Question

So, usually when you see an Unresolved External Symbol error, the linker at least tells you what function the reference is in, i.e.

unresolved external symbol "class1::function1" **referenced in function "class2::function2"**

But what do you do when you only get the first half? i.e.

unresolved external symbol "class1::function1"

I know where "class1::function1" is defined, and I am deliberately not including it. So just including the file containing the definition won't help. The include is ifdef'd out, along with all references to symbols contained in the file. What I need is a way to locate the reference to this deliberately non-included symbol so that I can get rid of it. Searches for the name of the symbol reveal only things which I have already ifdef'd out.

Était-ce utile?

La solution 3

This turns out to have been a combination of a mistake on my part, and a non-helpful error message. One of the classes was missing a member of it's inheritance chain.

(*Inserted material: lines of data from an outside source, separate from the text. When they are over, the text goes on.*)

/-- `SET_REG` with true caches. -/
theorem ends_setReg_exact (c0 : Config) (hp : paramsValid c0 = true) (r : BitVec 5) (v : Word) (t0 : Target)
    (F : Target → Prop) (hF : ∀ t, F t) :
    Ends True (Holds (Exactly True c0 fun t => t.dcrdr = t0.dcrdr ∧ t.dhcsr = t0.dhcsr ∧ t.mem = t0.mem ∧
        t.coreRegs = t0.coreRegs ∧ coreHalted t = coreHalted t0)) (setReg r v)
      (fun _ => Holds (Exactly True c0 (RegSet t0 c0.setRegOrder r v))) (Holds (Exactly True c0 F)) := by
  have co : ∀ a b c d, CoreOnly fun t => t.dcrdr = a ∧ t.dhcsr = b ∧ t.mem = c ∧ t.coreRegs = d :=
    fun a b c d u t h k => ⟨k.dcrdr.trans h.1, k.dhcsr.trans h.2.1, k.mem.trans h.2.2.1, k.regs.trans h.2.2.2⟩
  cases ho : c0.setRegOrder with
  | selectThenData =>
    refine ends_setReg_of (fun _ => hp) r (W1 := fun t => t.dcrdr = t0.dcrdr ∧ t.dhcsr = t0.dhcsr ∧ t.mem = t0.mem ∧
      t.coreRegs = if coreHalted t0 then t0.coreRegs.set r.toNat t0.dcrdr else t0.coreRegs) (fun _ => co _ _ _ _) (co _ _ _ _)
      (fun _ => ⟨fun u t hu h => ?_, fun u t hu h => ?_⟩) (fun h => by rw [ho] at h; cases h) (fun _ _ _ _ => hF _)
    · have := stored_dcrsr r u t h
      exact ⟨this.1.trans hu.1, this.2.1.trans hu.2.1, this.2.2.1.trans hu.2.2.1, by
        rw [this.2.2.2, hu.2.2.2.1, hu.2.2.2.2, hu.1]⟩
    · have := stored_dcrdr v u t h
      exact ⟨this.1, this.2.1.trans hu.2.1, this.2.2.1.trans hu.2.2.1, by rw [this.2.2.2.1, hu.2.2.2]; rfl⟩
  | dataThenSelect =>
    refine ends_setReg_of (fun _ => hp) r (W1 := fun t => t.dcrdr = v ∧ t.dhcsr = t0.dhcsr ∧ t.mem = t0.mem ∧
      t.coreRegs = t0.coreRegs ∧ coreHalted t = coreHalted t0) (fun h => by rw [ho] at h; cases h) (co _ _ _ _)
      (fun h => by rw [ho] at h; cases h) (fun _ => ⟨fun u t hu h => ?_, fun u t hu h => ?_⟩) (fun _ _ _ _ => hF _)
    · have := stored_dcrdr v u t h
      exact ⟨this.1, this.2.1.trans hu.2.1, this.2.2.1.trans hu.2.2.1, this.2.2.2.1.trans hu.2.2.2.1,
        this.2.2.2.2.trans hu.2.2.2.2⟩
    · have := stored_dcrsr r u t h
      exact ⟨this.1.trans hu.1, this.2.1.trans hu.2.1, this.2.2.1.trans hu.2.2.1, by
        rw [this.2.2.2, hu.2.2.2.1, hu.2.2.2.2, hu.1]; rfl⟩

theorem connect_read (c : Config) (a : BitVec 2) (ha : a = 0 ∨ a = 1) (d : Option Word) (t : Target) :
    targetRead c false a d t = { t with idcode := (targetRead c false a d t).idcode, ctrlStat := (targetRead c false a d t).ctrlStat, draws := (targetRead c false a d t).draws } := by
  cases d with
  | none => rfl
  | some d =>
    rcases ha with rfl | rfl
    · rfl
    · simp only [targetRead, targetReadDp, dpCtrlStat]
      by_cases h : dpBankZero t = true <;> simp [h]

theorem connect_write (c : Config) (a : BitVec 2) (ha : a = 0 ∨ a = 1) (v : Word) (t : Target) :
    targetWrite c false a v t = { t with idcode := (targetWrite c false a v t).idcode, ctrlStat := (targetWrite c false a v t).ctrlStat, draws := (targetWrite c false a v t).draws } := by
  rcases ha with rfl | rfl
  · rfl
  · simp only [targetWrite, dpCtrlStat, dpAbort, writeCtrlStat, drawWord]
    by_cases h : dpBankZero t = true <;> simp [h]

/-! ## The load operation -/

def DataFirst (c : Config) : Prop := c.setRegOrder = .dataThenSelect

/-- What a `SET_REG` under DataThenSelect leaves of registers that were among `R`, in Debug state or not. -/
def SetIn (r : BitVec 5) (v : Word) (R : List Word → Prop) (x : List Word) : Prop :=
  ∃ y, R y ∧ (x = y ∨ x = y.set r.toNat v)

Personally I would have expected this to result in a compiler error ("Extending Undefined Base Class" or something similar), but instead I got linker errors for the virtual functions in said base class (despite that class not being included). But because no functions were actually referencing them, the linker could not provide a "referenced in" section for the error message. I still don't entirely understand why this set of problems with the code gave that set of error messages, but I was able to fix it.

Thank you Alan for your input, it got me looking in the correct direction. I would upvote you, but having joined immediately before posting the question, I lack the reputation score to do so.

Autres conseils

If it's a virtual function then it's referenced from the vtable, which in turn is referenced from each constructor (or each place where a constructor is inlined).

If you're using instances of the class I think your best bet is to remove the virtual keyword. Otherwise you must provide a definition, even if only a stub.

(The language standard handles this by considering any virtual function as always used, so a definition is required.)

I'm not sure why that happens, but easy way to determine source of problem is to comment out all declarations of class1::function1, and rebuild the project - compiler will complain whenever class1::function1 is called on compile stage instead of linking.